Gerald R. Johnson was a quadruple ace with 22 kills and was awarded with the Distinguished Service Cross, Silver Star, Legion of Merit, Distinguished Flying Cross, and Air Medal. Johnson was with the 54th Fighter Group of the Eleventh Air Force in Alaska before transferring to Australia. He became commander of the 9th Fighter Squadron in August 1943. He was killed in October 1945 two months after the end of the war when the B-25 Mitchell he was piloting crashed in a typhoon.

James B. Morehead was an ace with eight aerial victories. He received a Distinguished Service Cross for shooting down three Japanese aircraft on a single mission in February 1942. He received a second Distinguished Service Cross flying with the 1st Fighter Group in Italy from April to October 1944.

James P. Hagerstrom was assigned to the 8th Fighter Squadron of the 49th Fighter Group after his flight training in 1942 and shipped with the group to Australia.
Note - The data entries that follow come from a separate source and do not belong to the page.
/-- An allowed present is `DECODE` on the state the hand-over leaves (rule R136). -/
theorem step_present_eq_exec {s : State} {frame : List Byte} {n : Nat} {es : List Event}
    (h : s.inputs = .present frame n :: es) (ht : s.todo = []) (hf : frame.length ≤ 1500) (hn : n ≤ 1500) :
    step s = exec .decode ((s.setInputs es).loadFrame frame n) :=
  (step_of_input h).trans (handOver_ok _ ht ((framePresentable_iff _ _).2 ⟨hf, hn⟩))

/-- What the block reads after a single write and then a hand-over: the frame where it covers `FB`, else the byte
written, else what was there before. -/
theorem State.frameByte_write_loadFrame (s : State) (a x n : Nat) (b : Byte) (es : List Event) (frame : List Byte) :
    ((({ s with fb := s.fb.write a b } : State).setInputs es).loadFrame frame n).frameByte x =
      if h : x < frame.length then frame[x] else if x = a then b else s.frameByte x := by
  rw [State.loadFrame_frameByte_eq, State.setInputs_frameByte, State.frameByte_write]

/-- Settles O54: the step of the write, the step of the present, and what is read after both. -/
theorem decodeSeesBytesAsLastWritten : Obligations.DecodeSeesBytesAsLastWritten := by
  intro s a b frame n es ht ha hf hn hin
  have hwrite := (step_of_input hin).trans (writeEvent_of_todo_nil b ht ha)
  refine ⟨_, _, _, hwrite, step_present_eq_exec rfl ht hf hn, rfl,
    loadFrame_flen_toNat _ frame hn, ?_, fun x hx => ?_⟩
  · rw [State.frameByte_write_loadFrame, if_pos rfl]
  · rw [State.frameByte_write_loadFrame, if_neg hx, State.setInputs_frameByte]

/-! ## A frame too long (rule R42) -/

theorem framePresentable_eq_false {frame : List Byte} {n : Nat} (h : 1500 < frame.length ∨ 1500 < n) :
    framePresentable frame n = false := by
  rw [Bool.eq_false_iff, Ne, framePresentable_iff]
  omega

/-- A free block refuses a frame that does not fit, whatever was to follow the hand-over. -/
theorem handOver_of_too_long {frame : List Byte} {n : Nat} {s : State}
    (k : State → Host.Outcome State Fault Refusal) (ht : s.todo = []) (h : 1500 < frame.length ∨ 1500 < n) :
    handOver frame n s k = .refused .frameTooLong := by
  simp [handOver, ht, framePresentable_eq_false h]

/-- Settles O10: present and start both begin with the hand-over. -/
theorem frameTooLongIsRefused : Obligations.FrameTooLongIsRefused := by
  intro s frame n es ht hlong
  exact ⟨fun hin => (step_of_input hin).trans (handOver_of_too_long _ ht hlong),
    fun hin => (step_of_input hin).trans (handOver_of_too_long (fun s1 => .next s1.beginDecode) ht hlong)⟩

end Sys2Proof.Machine
end

section
/-! PROOFS. Encodings: the selection of a micro-operation by place and protocol byte, the bit positions of the fields,
and the round trip from field values through a frame to the report (30_encoding.md R51 to R62). -/

namespace Sys2Proof.Machine

/-! ## A frame built from field values is reported with those values (rules R51, R52, R61) -/

theorem hiNibble_append (hi lo : BitVec 4) : hiNibble (hi ++ lo) = hi := BitVec.extractLsb'_append_eq_left

theorem loNibble_append (hi lo : BitVec 4) : loNibble (hi ++ lo) = lo := BitVec.extractLsb'_append_eq_right

/-- The bytes of a 16-bit field, the more significant first, are read back as the field (rule R31). -/
theorem be16_extract (v : BitVec 16) : be16 (v.extractLsb' 8 8) (v.extractLsb' 0 8) = v := by
  have h := v.isLt
  apply BitVec.eq_of_toNat_eq
  simp only [be16_toNat, BitVec.extractLsb'_toNat, Nat.shiftRight_eq_div_pow]
  omega

/-- The bytes `F` from `base` on are those of the list. -/
def HoldsAt (F : Nat → Byte) (base : Nat) : List Byte → Prop
  | [] => True
  | b :: bs => F base = b ∧ HoldsAt F (base + 1) bs

theorem holdsAt_append {F : Nat → Byte} {base : Nat} {as bs : List Byte} :
    HoldsAt F base (as ++ bs) ↔ HoldsAt F base as ∧ HoldsAt F (base + as.length) bs := by
  induction as generalizing base with
  | nil => simp [HoldsAt]
  | cons a as ih => simp [HoldsAt, ih, and_assoc, Nat.add_assoc, Nat.add_comm 1]

theorem holdsAt_of_getElem {F : Nat → Byte} {base : Nat} {bs : List Byte}
    (h : ∀ i (hi : i < bs.length), F (base + i) = bs[i]) : HoldsAt F base bs := by
  induction bs generalizing base with
  | nil => trivial
  | cons b bs ih =>
    refine ⟨h 0 (Nat.succ_pos _), ih fun i hi => ?_⟩
    rw [Nat.add_right_comm]
    exact h (i + 1) (Nat.succ_lt_succ hi)

/-- After a hand-over the block reads the frame from byte 0 on. -/
theorem State.loadFrame_holdsAt (s : State) (frame : List Byte) (n : Nat) :
    HoldsAt (s.loadFrame frame n).frameByte 0 frame :=
  holdsAt_of_getElem fun i hi => by rw [Nat.zero_add, s.loadFrame_frameByte frame n hi]

@[simp] theorem encodeIph_length (h : IpFields) (u : UnreadBytes) : (encodeIph h u).length = 20 := rfl

@[simp] theorem encodePorts_length (sport dport : BitVec 16) : (encodePorts sport dport).length = 4 := rfl

theorem encodeFrame_length (h : IpFields) (u : UnreadBytes) (gap : List Byte) (sport dport : BitVec 16)
    (rest : List Byte) :
    (encodeFrame h u gap sport dport rest).length = gap.length + 20 + 4 + rest.length := by
  simp only [encodeFrame, List.length_append, encodeIph_length, encodePorts_length, Nat.add_comm gap.length]

/-- Format `IPH` is read back as the six fields it was made of, whatever the unread bytes (rule R51). -/
theorem ipFieldsOf_encodeIph {F : Nat → Byte} {h : IpFields} {u : UnreadBytes} (hF : HoldsAt F 0 (encodeIph h u)) :
    ipFieldsOf F = h := by
  simp only [encodeIph, be16Bytes, Addr.bytes, List.cons_append, List.nil_append, HoldsAt, Nat.reduceAdd] at hF
  simp only [ipFieldsOf, hF, hiNibble_append, loNibble_append, be16_extract]

/-- Format `L4P` is read back as the two ports it was made of (rule R52). -/
theorem portsAt_encodePorts {F : Nat → Byte} {t : Nat} {sport dport : BitVec 16}
    (hF : HoldsAt F t (encodePorts sport dport)) : sourcePortAt F t = sport ∧ destPortAt F t = dport := by
  simp only [encodePorts, be16Bytes, List.cons_append, List.nil_append, HoldsAt, Nat.add_assoc, Nat.reduceAdd] at hF
  simp only [sourcePortAt, destPortAt, hF, be16_extract, and_self]

/-- A frame of the ordinary layout is read back as the fields and the ports it was made of (rule R61). -/
theorem fieldsOf_encodeFrame {F : Nat → Byte} {h : IpFields} {u : UnreadBytes} {gap : List Byte}
    {sport dport : BitVec 16} {rest : List Byte} (hgap : gap.length + 20 = h.ihl.toNat * 4)
    (hF : HoldsAt F 0 (encodeFrame h u gap sport dport rest)) :
    ipFieldsOf F = h ∧ sourcePortAt F (h.ihl.toNat * 4) = sport ∧ destPortAt F (h.ihl.toNat * 4) = dport := by
  obtain ⟨⟨⟨hiph, -⟩, hports⟩, -⟩ :
      ((HoldsAt F 0 (encodeIph h u) ∧ _) ∧ HoldsAt F (h.ihl.toNat * 4) (encodePorts sport dport)) ∧ _ := by
    simpa only [encodeFrame, holdsAt_append, List.length_append, encodeIph_length, Nat.zero_add,
      Nat.add_comm 20, hgap] using hF
  exact ⟨ipFieldsOf_encodeIph hiph, portsAt_encodePorts hports⟩

/-- In both builds a frame whose header is at least 20 bytes goes on to the dispatch (rule R92). -/
theorem decodeFrame_of_ihl (chk : Bool) {F : Nat → Byte} {n : Nat} (hn : 20 ≤ n)
    (hihl : 5 ≤ (ipFieldsOf F).ihl.toNat) : decodeFrame chk F n = dispatchReport F n (ipFieldsOf F) := by
  rw [decodeFrame_of_le _ _ hn, if_neg (fun h => Nat.not_lt.2 hihl h.2)]

/-- A frame of the ordinary layout is decoded into what the dispatch makes of its own values, in both builds. -/
theorem decodeFrame_encodeFrame (chk : Bool) {F : Nat → Byte} {h : IpFields} {u : UnreadBytes} {gap : List Byte}
    {sport dport : BitVec 16} {rest : List Byte} (hgap : gap.length + 20 = h.ihl.toNat * 4)
    (hF : HoldsAt F 0 (encodeFrame h u gap sport dport rest)) :
    decodeFrame chk F (encodeFrame h u gap sport dport rest).length =
      if h.proto = 6 ∧ 16 ≤ rest.length then .tcp h sport dport
      else if h.proto = 17 ∧ 4 ≤ rest.length then .udp h sport dport
      else .unsupported h := by
  obtain ⟨hip, hsport, hdport⟩ := fieldsOf_encodeFrame hgap hF
  have hlen : (encodeFrame h u gap sport dport rest).length = h.ihl.toNat * 4 + (4 + rest.length) := by
    rw [encodeFrame_length, hgap, Nat.add_assoc]
  have htcp : h.ihl.toNat * 4 + 20 ≤ h.ihl.toNat * 4 + (4 + rest.length) ↔ 16 ≤ rest.length := by omega
  have hudp : h.ihl.toNat * 4 + 8 ≤ h.ihl.toNat * 4 + (4 + rest.length) ↔ 4 ≤ rest.length := by omega
  rw [decodeFrame_of_ihl chk (by omega) (by rw [hip]; omega), dispatchReport_eq]
  simp only [hip, hsport, hdport, hlen, htcp, hudp]

/-- The present of a frame of the ordinary layout takes its input and reports what the dispatch makes of its values. -/
theorem step_present_encodeFrame {s : State} {es : List Event} {h : IpFields} {u : UnreadBytes} {gap : List Byte}
    {sport dport : BitVec 16} {rest : List Byte} (ht : s.todo = []) (hgap : gap.length + 20 = h.ihl.toNat * 4)
    (hlen : (encodeFrame h u gap sport dport rest).length ≤ 1500)
    (hin : s.inputs =
      .present (encodeFrame h u gap sport dport rest) (encodeFrame h u gap sport dport rest).length :: es) :
    ∃ t, step s = .next t ∧ t.inputs = es
      ∧ t.rpt = Report.toRpt (
        if h.proto = 6 ∧ 16 ≤ rest.length then .tcp h sport dport
        else if h.proto = 17 ∧ 4 ≤ rest.length then .udp h sport dport
        else .unsupported h) :=
  ⟨_, step_present hin ht hlen hlen, rfl,
    congrArg Report.toRpt (decodeFrame_encodeFrame _ hgap (State.loadFrame_holdsAt _ _ _))⟩

/-- Settles O47: the frame is decoded into its own values, and with protocol 6 and a rest of 16 bytes the TCP arm is
taken. -/
theorem tcpFrameRoundTrip : Obligations.TcpFrameRoundTrip := by
  intro s es h u gap sport dport rest ht hproto hgap hrest hlen hin
  obtain ⟨t, hstep, hinputs, hrpt⟩ := step_present_encodeFrame ht hgap hlen hin
  rw [if_pos ⟨hproto, hrest⟩] at hrpt
  exact ⟨t, hstep, hinputs, hrpt⟩

/-- Settles O48: likewise, with protocol 17 the TCP arm is passed over and with a rest of 4 bytes the UDP arm is
taken. -/
theorem udpFrameRoundTrip : Obligations.UdpFrameRoundTrip := by
  intro s es h u gap sport dport rest ht hproto hgap hrest hlen hin
  obtain ⟨t, hstep, hinputs, hrpt⟩ := step_present_encodeFrame ht hgap hlen hin
  rw [if_neg (by simp [hproto]), if_pos ⟨hproto, hrest⟩] at hrpt
  exact ⟨t, hstep, hinputs, hrpt⟩

/-! ## A protocol without an arm (rule R56) -/

/-- The dispatch of a protocol that is neither TCP nor UDP, whatever the length. -/
theorem dispatchReport_of_unknown (F : Nat → Byte) (n : Nat) {ip : IpFields} (h6 : ip.proto ≠ 6)
    (h17 : ip.proto ≠ 17) : dispatchReport F n ip = .unsupported ip := by
  rw [dispatchReport_eq, if_neg (fun h => h6 h.1), if_neg (fun h => h17 h.1)]

/-- Settles O40: the optional test and the dispatch both end in the one row. -/
theorem unknownProtocolIsUnsupported : Obligations.UnknownProtocolIsUnsupported := by
  intro s hlen h6 h17
  have hreport : decodeFrame s.build.ihlMinCheck s.frameByte s.flen.toNat = .unsupported (ipFieldsOf s.frameByte) := by
    rw [decodeFrame_of_le _ _ hlen, dispatchReport_of_unknown _ _ h6 h17, ite_self]
  refine ⟨ipFieldsOf s.frameByte, ipFieldsOf_read _, ?_⟩
  change execDecode s = _
  rw [execDecode, hreport]
  rfl

/-! ## Bit positions in the header and at `TOFF` (rules R51, R52) -/

theorem bytesNumber_lt (F : Nat → Byte) (n : Nat) : bytesNumber F n < 256 ^ n := by
  induction n with
  | zero => exact Nat.one_pos
  | succ n ih =>
    have hb := (F n).isLt
    rw [bytesNumber, Nat.pow_succ]
    omega

/-- The string of `m + n` bytes is that of the first `m` followed by that of the other `n`. -/
theorem bytesNumber_add (F : Nat → Byte) (m n : Nat) :
    bytesNumber F (m + n) = bytesNumber F m * 256 ^ n + bytesNumber (fun i => F (m + i)) n := by
  induction n with
  | zero => simp [bytesNumber]
  | succ n ih =>
    rw [← Nat.add_assoc, bytesNumber, ih, bytesNumber, Nat.add_mul, Nat.mul_assoc, ← Nat.pow_succ, Nat.add_assoc]

theorem bytesNumber_add_div (F : Nat → Byte) (m n : Nat) : bytesNumber F (m + n) / 256 ^ n = bytesNumber F m := by
  rw [bytesNumber_add, Nat.mul_comm, Nat.mul_add_div (Nat.pow_pos (by decide)), Nat.div_eq_of_lt (bytesNumber_lt _ n),
    Nat.add_zero]

theorem bytesNumber_add_mod (F : Nat → Byte) (m n : Nat) :
    bytesNumber F (m + n) % 256 ^ n = bytesNumber (fun i => F (m + i)) n := by
  rw [bytesNumber_add, Nat.mul_add_mod', Nat.mod_eq_of_lt (bytesNumber_lt _ n)]

/-- The `k` bytes after the first `m`, cut out of a string with `n` bytes below them. -/
theorem bytesNumber_slice (F : Nat → Byte) (m k n : Nat) :
    bytesNumber F (m + k + n) / 256 ^ n % 256 ^ k = bytesNumber (fun i => F (m + i)) k := by
  rw [bytesNumber_add_div, bytesNumber_add_mod]

theorem bytesNumber_one (F : Nat → Byte) : bytesNumber F 1 = (F 0).toNat := by simp [bytesNumber]

/-- A big-endian 16-bit field is the string of its two bytes. -/
theorem be16_toNat_eq_bytesNumber (F : Nat → Byte) : (be16 (F 0) (F 1)).toNat = bytesNumber F 2 := by
  simp [be16_toNat, bytesNumber]

theorem append_byte_toNat {w : Nat} (x : BitVec w) (b : Byte) : (x ++ b).toNat = x.toNat * 256 + b.toNat := by
  rw [BitVec.toNat_append, ← Nat.shiftLeft_add_eq_or_of_lt b.isLt, Nat.shiftLeft_eq]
He finished his tour of 170 combat missions in February 1945 credited with six enemy aircraft destroyed. Hagerstrom scored an additional 8.5 victories during the Korean War and flew combat missions in the Vietnam War.

George Preddy is best known as the top P-51 Mustang ace of World War II as a pilot in the European Theater but he flew his first combat missions over Darwin with the 9th Fighter Squadron of the 49th Fighter Group. Preddy was hospitalized after a mid air collision with another P-40, and was reassigned to the 352nd Fighter Group at RAF Bodney in England.

Comedian Dan Rowan (born Daniel Hale David) was a pilot in the 8th Fighter Squadron. He downed 2 Japanese aircraft in his P-40 before being shot down himself in New Guinea and seriously injured.